### DIRECTIONS
Once the line with "def execFunctionSwitchComplete (n" is found in the entries below, repeat it and each following line exactly, up to and including the line with "def execMailboxStall (s". Add no other lines.

[Excerpts from a dataset]
/-! ### Commands -/

/-- The mailbox and the TAP work while the rind does (R584, R589). -/
def inRindOn (f : State → State) (s : State) : State := if s.power.mode = .off then s else f s
def execGpioInputChange (n : Fin 32) (high : Bool) (s : State) : Out := .next (padLevel n high s)
def execFunctionSwitchComplete (n : Fin 32) (s : State) : Out := .next (padSwitched n.val s)
def execLedDiagnosis (above below : BitVec 4) (s : State) : Out := .next (ledDiagnose above below s)
def execUartRxByte (u : Fin 2) (b : Byte) (frameErr brk : Bool) (s : State) : Out := .next (uartReceive u.val b frameErr brk s)
def execUartByteSent (u : Fin 2) (s : State) : Out := .next (uartSent u.val s)
def execFlashTimeout (c : Fin 2) (s : State) : Out := .next (flashTimeout c.val s)
def execMailboxRequest (cmd tag len : Byte) (payload : List Byte) (pec : Byte) (s : State) : Out :=
  .next (mbxRequest cmd tag len payload pec s)
def execMailboxStall (s : State) : Out := .next (inRindOn mbxStall s)
def execDynamicAddressAssign (a : BitVec 7) (s : State) : Out := .next (inRindOn (setPads fun p => { p with dynAddr := some a }) s)
def execRstdaa (s : State) : Out := .next (inRindOn (setPads fun p => { p with dynAddr := none }) s)
def execTapReset (s : State) : Out := .next (inRindOn tapReset s)
def execTapUpdateIr (ir : BitVec 8) (s : State) : Out := .next (inRindOn (tapUpdateIr ir) s)
def execTapUpdateDr (d : BitVec 2112) (s : State) : Out := .next (inRindOn (tapUpdateDr d) s)
def execSafeholdExpiry (s : State) : Out := .next (safeholdExpires s)

end Sys2Proof.Machine
end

### RESPONSE BOX
def execFunctionSwitchComplete (n : Fin 32) (s : State) : Out := .next (padSwitched n.val s)
def execLedDiagnosis (above below : BitVec 4) (s : State) : Out := .next (ledDiagnose above below s)
def execUartRxByte (u : Fin 2) (b : Byte) (frameErr brk : Bool) (s : State) : Out := .next (uartReceive u.val b frameErr brk s)
def execUartByteSent (u : Fin 2) (s : State) : Out := .next (uartSent u.val s)
def execFlashTimeout (c : Fin 2) (s : State) : Out := .next (flashTimeout c.val s)
def execMailboxRequest (cmd tag len : Byte) (payload : List Byte) (pec : Byte) (s : State) : Out :=
  .next (mbxRequest cmd tag len payload pec s)
def execMailboxStall (s : State) : Out := .next (inRindOn mbxStall s)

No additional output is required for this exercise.